0 menit baca 0 %

Kakanwil Tegaskan Pentingnya Sistem Kearsipan diLingkungan Kemenag

Ringkasan: Pekanbaru (Inmas) – Biro Umum Sekretariat Jenderal (Setjen Kemenag RI ) menggelar Sosialisasi Sistem Kearsipan di ruangan mini Kabag Kantor wilayah Kemenag Riau pada Jum’at (02/12). Kegiatan yang diikuti oleh utusan dua orang staff masing-masing Suba Bagian dan bidang ini dibuka langsung...

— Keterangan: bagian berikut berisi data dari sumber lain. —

-- ==== Sys2Proof/Machine/Mgmt.lean ====
section
/-! DEFINITION. The management unit: each operation of R154 with its argument checks, its effect and its MREPLY
(R173 to R189), and the reports (R157, R184 to R188). Each takes the asking port, the store entry the gate reserved, the
frame tag, and the argument bytes. -/
namespace Sys2Proof.Machine

/-- The ports other than the asking one (R18). -/
def otherPorts (p : PortId) : List PortId := allPorts.filter fun q => decide (q ≠ p)

/-- A BADARG reply (R174). -/
def State.badarg (s : State) (p : PortId) (e : StoreIx) (tag op : Byte) : State := s.mreply p e tag op .badarg []

/-! ## Map operations -/

/-- MAP_WRITE with arguments that passed (R15, R18, R175). -/
def State.writeEntry (s : State) (p : PortId) (t : TargetId) (x : MapEntry) : State :=
  (s.setMapEntry t x).noticeTo (otherPorts p) .mapChanged (byte t.val)

/-- MAP_WRITE (R175). -/
def State.mapWrite (s : State) (p : PortId) (e : StoreIx) (tag : Byte) (args : List Byte) : State :=
  match args with
  | ix :: fields =>
    match targetOf ix, entryOfRecord fields with
    | some t, some x => (s.writeEntry p t x).mreply p e tag opMapWrite .done []
    | _, _ => s.badarg p e tag opMapWrite
  | [] => s.badarg p e tag opMapWrite

/-- MAP_READ (R155, R176). -/
def State.mapRead (s : State) (p : PortId) (e : StoreIx) (tag : Byte) (args : List Byte) : State :=
  match args with
  | [ix] =>
    match targetOf ix with
    | some t =>
      s.mreply p e tag opMapRead .done (ix :: flagByte (s.mapEntry t).valid :: (s.mapEntry t).record)
    | none => s.badarg p e tag opMapRead
  | _ => s.badarg p e tag opMapRead

/-- The effect of a MAP_RETIRE (R16, R17, R18): the entry made invalid, the purge, then the notices of an entry that was
valid. -/
def State.retireEntry (s : State) (p : PortId) (t : TargetId) (purge : Bool) : State :=
  let was := (s.mapEntry t).valid
  let s := s.setMapEntry t { s.mapEntry t with valid := false }
  let s := if purge then s.purge t else s
  if was then s.noticeTo (otherPorts p) .mapChanged (byte t.val) else s

/-- Whether a MAP_RETIRE has an effect, and so is DONE (R177). -/
def State.retireEffective (s : State) (t : TargetId) (purge : Bool) : Bool :=
  (s.mapEntry t).valid || (purge && !(s.purgeOrder t).1.isEmpty)

/-- MAP_RETIRE (R177). -/
def State.mapRetire (s : State) (p : PortId) (e : StoreIx) (tag : Byte) (args : List Byte) : State :=
  match args with
  | [ix, flags] =>
    match targetOf ix, flagOf flags with
    | some t, some purge =>
      (s.retireEntry p t purge).mreply p e tag opMapRetire
        (if s.retireEffective t purge then .done else .noeffect) []
    | _, _ => s.badarg p e tag opMapRetire
  | _ => s.badarg p e tag opMapRetire

/-! ## Port operations -/

/-- The line format part of a PORT_SET that is carried out (R128, R129): equal to the one in force, nothing; for the
asking port a switch pending on its MREPLY; for another port one pending on the message in progress, or taken now. -/
def State.setFormat (s : State) (p q : PortId) (e : StoreIx) (f : LineFormat) : State :=
  if f = (s.port q).format then s
  else if q = p then s.modPort q fun v => { v with pendingSwitch := some ⟨f, .replySent e⟩ }
  else if (s.port q).tx = .sending then s.modPort q fun v => { v with pendingSwitch := some ⟨f, .messageSent⟩ }
  else s.switchNow q f

/-- A PORT_SET that is carried out (R128, R171, R178). -/
def State.setProfile (s : State) (p q : PortId) (e : StoreIx) (x : Profile) : State :=
  (({ s with managers := withPort s.managers q x.privilege } : State).modPort q fun v =>
    { v with mask := x.mask }).setFormat p q e x.format

/-- PORT_SET (R178): arguments, last manager, pending switch, then the effect. -/
def State.portSet (s : State) (p : PortId) (e : StoreIx) (tag : Byte) (args : List Byte) : State :=
  match args with
  | q :: fields =>
    match portOf q, profileOfRecord fields with
    | some q, some x =>
      if x.privilege = false ∧ s.managers = onlyPort q then s.mreply p e tag opPortSet .lastmgr []
      else if (s.port q).pendingSwitch.isSome then s.mreply p e tag opPortSet .busy []
      else (s.setProfile p q e x).mreply p e tag opPortSet .done []
    | _, _ => s.badarg p e tag opPortSet
  | [] => s.badarg p e tag opPortSet

/-- The reply data of a PORT_READ (R156, R179). -/
def State.profileReport (s : State) (q : PortId) : List Byte :=
  byte q.val :: (s.port q).format.record ++
    [flagByte (hasPort s.managers q), (s.port q).mask.setWidth 8, flagByte (s.port q).pendingSwitch.isSome] ++
    pendingRecord (s.port q).pendingSwitch

/-- PORT_READ (R179). -/
def State.portRead (s : State) (p : PortId) (e : StoreIx) (tag : Byte) (args : List Byte) : State :=
  match args with
  | [q] =>
    match portOf q with
    | some q => s.mreply p e tag opPortRead .done (s.profileReport q)
    | none => s.badarg p e tag opPortRead
  | _ => s.badarg p e tag opPortRead

/-! ## Segment operations -/

/-- Whether a disable is refused (R109). -/
def Seg.disableRefused (v : Seg) : Bool :=
  match v.engine with
  | .off => false
  | .check _ => !v.list.isEmpty || v.recovery.isSome
  | .idle => !v.list.isEmpty || v.recovery.isSome
  | .fault => !v.list.isEmpty || v.recovery.isSome
  | .run _ => true
  | .recover _ => true

/-- A SEG_SET that is carried out (R108, R109): the setup record replaced, OFF left for CHECK or entered. -/
def Seg.applySetup (v : Seg) (x : Setup) : Seg :=
  let v := { v with setup := x }
  if x.enable then
    match v.engine with
    | .off => v.enterCheck
    | _ => v
  else { v with engine := .off }

/-- SEG_SET (R180). -/
def State.segSet (s : State) (p : PortId) (e : StoreIx) (tag : Byte) (args : List Byte) : State :=
  match args with
  | g :: fields =>
    match segOf g, setupOfBytes fields with
    | some g, some x =>
      if x.enable = false ∧ (s.seg g).disableRefused = true then s.mreply p e tag opSegSet .busy []
      else (s.modSeg g fun v => v.applySetup x).mreply p e tag opSegSet .done []
    | _, _ => s.badarg p e tag opSegSet
  | [] => s.badarg p e tag opSegSet

/-- A held flag set or cleared; NOEFFECT when it already stands as asked (R55, R57, R181). -/
def State.setHeld (s : State) (p : PortId) (e : StoreIx) (tag op : Byte) (g : SegId) (held : Bool) : State :=
  if (s.seg g).held = held then s.mreply p e tag op .noeffect []
  else (s.setSeg g { s.seg g with held := held }).mreply p e tag op .done []

/-- SEG_HOLD (R55, R181). -/
def State.segHold (s : State) (p : PortId) (e : StoreIx) (tag : Byte) (args : List Byte) : State :=
  match args with
  | [g] =>
    match segOf g with
    | some g => s.setHeld p e tag opSegHold g true
    | none => s.badarg p e tag opSegHold
  | _ => s.badarg p e tag opSegHold

/-- SEG_RELEASE (R57, R181). -/
def State.segRelease (s : State) (p : PortId) (e : StoreIx) (tag : Byte) (args : List Byte) : State :=
  match args with
  | [g] =>
    match segOf g with
    | some g => s.setHeld p e tag opSegRelease g false
    | none => s.badarg p e tag opSegRelease
  | _ => s.badarg p e tag opSegRelease

/-- How the engine decides a SEG_RECOVER: none when it is carried out, else the status of the refusal (R111). -/
def Seg.recoverRefusal (v : Seg) : Option MgmtStatus :=
  if v.recovery.isSome then some .busy
  else
    match v.engine with
    | .run _ => some .busy
    | .recover _ => some .busy
    | .off => some .noeffect
    | .check _ => none
    | .idle => none
    | .fault => none

/-- A SEG_RECOVER that is carried out (R104, R111, R164): its entry stays reserved for the segment, the recovery is
recorded, and the engine enters RECOVER. -/
def State.startRecovery (s : State) (p : PortId) (e : StoreIx) (tag : Byte) (g : SegId) : State :=
  (s.modPort p fun v => v.setEntry e (some { StoreEntry.reserve .mreply with reservedFor := some g })).modSeg g
    fun v => ({ v with recovery := some ⟨p, tag⟩ } : Seg).enterRecover

/-- SEG_RECOVER (R111, R182). -/
def State.segRecover (s : State) (p : PortId) (e : StoreIx) (tag : Byte) (args : List Byte) : State :=
  match args with
  | [g] =>
    match segOf g with
    | some g =>
      match (s.seg g).recoverRefusal with
      | some st => s.mreply p e tag opSegRecover st []
      | none => s.startRecovery p e tag g
    | none => s.badarg p e tag opSegRecover
  | _ => s.badarg p e tag opSegRecover

/-- An attempt is aborted (R80). With the clock high, the high phase runs to its end before the stop; so it does where the
engine follows a clock that it has released, once it is seen high; with the clock held low by the engine itself, the stop
begins at once. Which of the last two it is where the clock was last seen low is a free value (log entry 37). -/
def State.abort (s : State) (g : SegId) (a : Attempt) : State :=
  if (s.seg g).scl = false ∧ a.phase ≠ .stop then
    ({ s with freeCount := s.freeCount + 1 } : State).modSeg g fun v =>
      { v with engine := .run (if Config.freeClockReleased s.freeCount then a else a.pass .stop) }
  else s.modSeg g fun v => { v with engine := .run a }

/-- A SEG_RESET that meets a running attempt (R80, R81): before the opening start it ends at once, ABORTED; with no
failure recorded it is aborted, with the where code of its phase (R68); with a first failure it ends at once with that
failure. -/
def State.resetRun (s : State) (g : SegId) (a : Attempt) : State :=
  if a.timing = none then s.endAttempt g a (some ⟨.aborted, .address⟩) none true false
  else
    match a.failure with
    | none => s.abort g { a with failure := some ⟨.aborted, a.phase.place⟩ }
    | some f => s.endAttempt g a (some f) none true (!a.following)

/-- SEG_RESET (R113, R183). In RUN the reply is composed before the attempt ends; log entry 14 has the phase of an abort. -/
def State.segReset (s : State) (p : PortId) (e : StoreIx) (tag : Byte) (args : List Byte) : State :=
  match args with
  | [g] =>
    match segOf g with
    | some g =>
      match (s.seg g).engine with
      | .run a => (s.mreply p e tag opSegReset .done []).resetRun g a
      | .idle => (s.modSeg g Seg.enterCheck).mreply p e tag opSegReset .done []
      | .check _ => (s.modSeg g Seg.enterCheck).mreply p e tag opSegReset .done []
      | .recover _ => s.mreply p e tag opSegReset .noeffect []
      | .fault => s.mreply p e tag opSegReset .noeffect []
      | .off => s.mreply p e tag opSegReset .noeffect []
    | none => s.badarg p e tag opSegReset
  | _ => s.badarg p e tag opSegReset

/-! ## Reports -/

/-- What a STATUS_READ selects (R157). -/
inductive Selector where
  | port (q : PortId)
  | seg (g : SegId)
  | pool
  deriving DecidableEq, Repr

/-- The selector a byte names (R157). -/
def selectorOf (b : Byte) : Option Selector :=
  match portOf b with
  | some q => some (.port q)
  | none =>
    if b = 0x10 then some (.seg .A)
    else if b = 0x11 then some (.seg .B)
    else if b = 0x20 then some .pool
    else none

/-- The number of occupied store entries (R162). -/
def Port.entries (v : Port) : Nat := (allEntries.filter fun e => v.store[e].isSome).length

/-- The port report (R157, R185). -/
def State.portReport (s : State) (q : PortId) : List Byte :=
  (s.port q).counters.bytes ++
    [(s.port q).noticeSeq, byte (s.port q).queue.length, byte (s.port q).entries, byte (s.occupied q),
      flagByte (s.port q).pendingSwitch.isSome]

/-- The outstanding-recovery byte (R157). -/
def recoveryByte : Option Recovery → Byte
  | none => 0xFF
  | some r => byte r.port.val

/-- The segment report (R157, R186). -/
def Seg.report (v : Seg) : List Byte :=
  [v.engine.code, v.engine.phaseCode, v.monitor.code, flagByte v.held, byte v.list.length, flagByte v.setup.enable,
    byte v.setup.timing.busFreeWait, byte v.setup.timing.stretchTimeout, byte v.setup.timing.busyLongLimit,
    flagByte v.stopOwed, flagByte v.readyOwed, recoveryByte v.recovery, byte v.pulseCount] ++ v.counters.bytes

/-- The pool report (R157, R187). -/
def State.poolReport (s : State) : List Byte :=
  allSlots.flatMap fun i => [(s.slot i).code, byte (s.slot i).owner.val, (s.slot i).tag]

/-- The report a selector asks for (R184). -/
def State.report (s : State) : Selector → List Byte
  | .port q => s.portReport q
  | .seg g => (s.seg g).report
  | .pool => s.poolReport

/-- The reported counters set to 0 (R188). -/
def State.clearCounters (s : State) : Selector → State
  | .port q => s.modPort q fun v => { v with counters := PortCounters.zero }
  | .seg g => s.setSeg g { s.seg g with counters := SegCounters.zero }
  | .pool => s

/-- STATUS_READ (R184, R188). -/
def State.statusRead (s : State) (p : PortId) (e : StoreIx) (tag : Byte) (args : List Byte) : State :=
  match args with
  | [sel, flags] =>
    match selectorOf sel, flagOf flags with
    | some x, some clear =>
      (if clear then s.clearCounters x else s).mreply p e tag opStatusRead .done (sel :: s.report x)
    | _, _ => s.badarg p e tag opStatusRead
  | _ => s.badarg p e tag opStatusRead

/-! ## Restart -/

/-- RESTART (R189): a DONE reply, marked; the general restart begins when it has been transmitted. -/
def State.restartOp (s : State) (p : PortId) (e : StoreIx) (tag : Byte) (args : List Byte) : State :=
  match args with
  | [] => s.compose p e ⟨.mreply, .ready, tag, [opRestart, MgmtStatus.done.code], none, true⟩
  | _ => s.badarg p e tag opRestart

/-! ## Taking a MGMT -/

/-- The operation of a code, or the refusal BADOP (R147 steps 3 and 4). -/
def State.mgmtOp (s : State) (p : PortId) (e : StoreIx) (tag op : Byte) (args : List Byte) : State :=
  if op = opMapWrite then s.mapWrite p e tag args
  else if op = opMapRead then s.mapRead p e tag args
  else if op = opMapRetire then s.mapRetire p e tag args
  else if op = opPortSet then s.portSet p e tag args
  else if op = opPortRead then s.portRead p e tag args
  else if op = opSegSet then s.segSet p e tag args
  else if op = opSegHold then s.segHold p e tag args
  else if op = opSegRelease then s.segRelease p e tag args
  else if op = opSegRecover then s.segRecover p e tag args
  else if op = opSegReset then s.segReset p e tag args
  else if op = opStatusRead then s.statusRead p e tag args
  else if op = opRestart then s.restartOp p e tag args
  else s.refuse p e .badop kindMgmt tag

/-- A MGMT is taken: the gate, the privilege, the body, the operation (R147). -/
def State.takeMgmt (s : State) (p : PortId) (tag : Byte) (body : List Byte) : State :=
  s.gate p .mreply fun e s =>
    if hasPort s.managers p = false then s.refuse p e .nopriv kindMgmt tag
    else
      match body with
      | [] => s.refuse p e .badfmt kindMgmt tag
      | op :: args => s.mgmtOp p e tag op args

end Sys2Proof.Machine
end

Pekanbaru (Inmas) – Biro  Umum Sekretariat Jenderal (Setjen Kemenag RI ) menggelar Sosialisasi Sistem Kearsipan di ruangan mini Kabag Kantor wilayah Kemenag  Riau pada Jum’at (02/12). Kegiatan yang diikuti oleh utusan dua orang staff masing-masing Suba Bagian dan bidang ini dibuka langsung oleh Kakanwil kemenag Riau drs H Ahmad Supardi MA.

Dalam sambutan AHS mengatakan, arsip menjadi sesuatu yang sangat penting dalam sebuah organisasi dan lembaga. Jika dilihat dari sisi aturan serta sarana dan pra sarana yang kita miliki, Kemenag termasuk arsip terbaik di Indonesia, ungkapnya. Namun dari  segi  pelaksanaan menurutnya Kemenag masih lalai dan belum menerapkan prosedur kerasipan tersebut. Kelemahan kita selama ini, ditandai dengan kurangnya kepedulian untuk mengikuti aturan dan sistem kearsipan yang sudah ada dari ANRI sebagai lembaga kearsipan nasional.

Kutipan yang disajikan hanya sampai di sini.